Co-écrite par David Milch (Hill Street Blues, New York Police Blues, Deadwood) et Kem Nunn (auteur de romans noirs se déroulant dans le monde du surf - Tapping the source, Dogs of winter, Tijuana straits -, genre que l’on baptisa ensuite le “surf noir“), John from Cincinnati, objet et étrange et déroutant, connut un échec commercial et en partie critique : censée selon HBO combler le vide laissé par Les Soprano, elle ne parvint jamais à trouver sa cible et fut interrompue après dix épisodes.

John from Cincinnati, centrée sur une famille dysfonctionnelle, est avant tout une série sur l’Amérique en crise : la crise de la religion, notamment sous l’angle messianique et prophétique, la “crise” de l’après 11 septembre, mais également la crise de l’art, dans une oeuvre sans cesse traversée par la question de “la fin”, et à travers elle de la fin d’un âge d’or des séries et de la télévision. Peuplée de personnages tout aussi “lynchiens” que “beckettiens”, dont le seul objectif semble être d’attendre dans un motel que quelque chose se passe, elle met également en scène toutes les grandes figures des séries américaines du dernier âge d’or : du policier à l’actrice porno, en passant par le nerd, le journaliste et le vétéran du Vietnam, tous semblent directement issus de ce paysage télévisuel des années 90 et 2000. Jusqu’à Luke Perry lui-même, incarnant ici un manager à la recherche de jeunes surfeurs, et qui fait preuve d’une grande autodérision en empruntant au personnage de Dylan dans Beverly Hills ses tics de jeu, sa voiture et certaines de ses répliques.
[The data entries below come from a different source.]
/-- A write of a command to the mailbox: discarded with a record while one is in progress; otherwise it is performed, and its completion will clear busy. One that
has to wait stays in progress, and is taken up again until it can be performed. -/
def command (op : BitVec 8) (args : List Word) (s : State) : Host.Outcome State Fault Refusal :=
  if s.mailbox.busy then .next (s.recordFw 63 0x57 0x4000 (op.setWidth 64))
  else
    let m : Mailbox := ⟨op, true, s.mailbox.status, args, none, s.tsc⟩
    let (r, t) := perform op args { s with mailbox := m }
    .next { t with mailbox := { m with result := r.map (BitVec.ofNat 8) } }

/-- ADOPT_SPARE_CELL, command 0x01 (R392). -/
def execAdoptSpareCell (cell : Nat) (s : State) : Host.Outcome State Fault Refusal := command 0x01 [w64 cell] s

/-- REPAIR_BANKS, command 0x02 (R331). -/
def execRepairBanks (cell : Nat) (s : State) : Host.Outcome State Fault Refusal := command 0x02 [w64 cell] s

/-- COMMISSION_SPARE_LOOP, command 0x03 (R437). -/
def execCommissionSpareLoop (spare failed : Nat) (s : State) : Host.Outcome State Fault Refusal := command 0x03 [w64 spare, w64 failed] s

/-- SUBSTITUTE_L2_WAY_GROUP, command 0x04 (R472). -/
def execSubstituteL2WayGroup (slice : Nat) (s : State) : Host.Outcome State Fault Refusal := command 0x04 [w64 slice] s

/-- RELEASE_QUARANTINE_ENTRY, command 0x05 (R351). -/
def execReleaseQuarantineEntry (slice line : Nat) (s : State) : Host.Outcome State Fault Refusal := command 0x05 [w64 slice, w64 line] s

/-- CLEAR_SENSOR_MARKING, command 0x06 (R468). -/
def execClearSensorMarking (col sensor : Nat) (s : State) : Host.Outcome State Fault Refusal := command 0x06 [w64 col, w64 sensor] s

/-- SET_POWER_CAP, command 0x07 (R469, R383). -/
def execSetPowerCap (col watts : Nat) (s : State) : Host.Outcome State Fault Refusal := command 0x07 [w64 col, w64 watts] s

/-- TAKE_CHECKPOINT, command 0x08 (R393). -/
def execTakeCheckpoint (stay : Bool) (s : State) : Host.Outcome State Fault Refusal := command 0x08 [ofFlag stay] s

/-- RESTORE_CHECKPOINT, command 0x09 (R395). -/
def execRestoreCheckpoint (good : Bool) (s : State) : Host.Outcome State Fault Refusal := command 0x09 [ofFlag good] s

/-- POWER_COLUMN, command 0x0A (R383, R474); a third argument says whether the station goes too. -/
def execPowerColumn (col : Nat) (up station : Bool) (s : State) : Host.Outcome State Fault Refusal := command 0x0A [w64 col, ofFlag up, ofFlag station] s

/-- TAKE_SLICE_OUT_OF_SERVICE, command 0x0B (R351). -/
def execTakeSliceOutOfService (slice : Nat) (s : State) : Host.Outcome State Fault Refusal := command 0x0B [w64 slice] s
Lorsqu’au au milieu de ce décor à la Twin Peaks débarque John, il apparaît très vite comme une incarnation du Christ : un Christ contemporain, américain, sans Eglise et sans Dieu, une sorte de “personal Jesus” comme le chantait Depeche Mode en 1989. Selon Tristan Garcia, le personnage de John répond au besoin de l’Amérique contemporaine de discours prophétiques individualisés. Les initiales de John from Cincinnati, JC, indiquent à elles seules que la série construit à travers ce personnage un Christ qui n’est pas le Christ, et ne cesse de jouer sur cette ambiguïté, tout en se refusant à faire du personnage de John une simple parodie grotesque du Christ.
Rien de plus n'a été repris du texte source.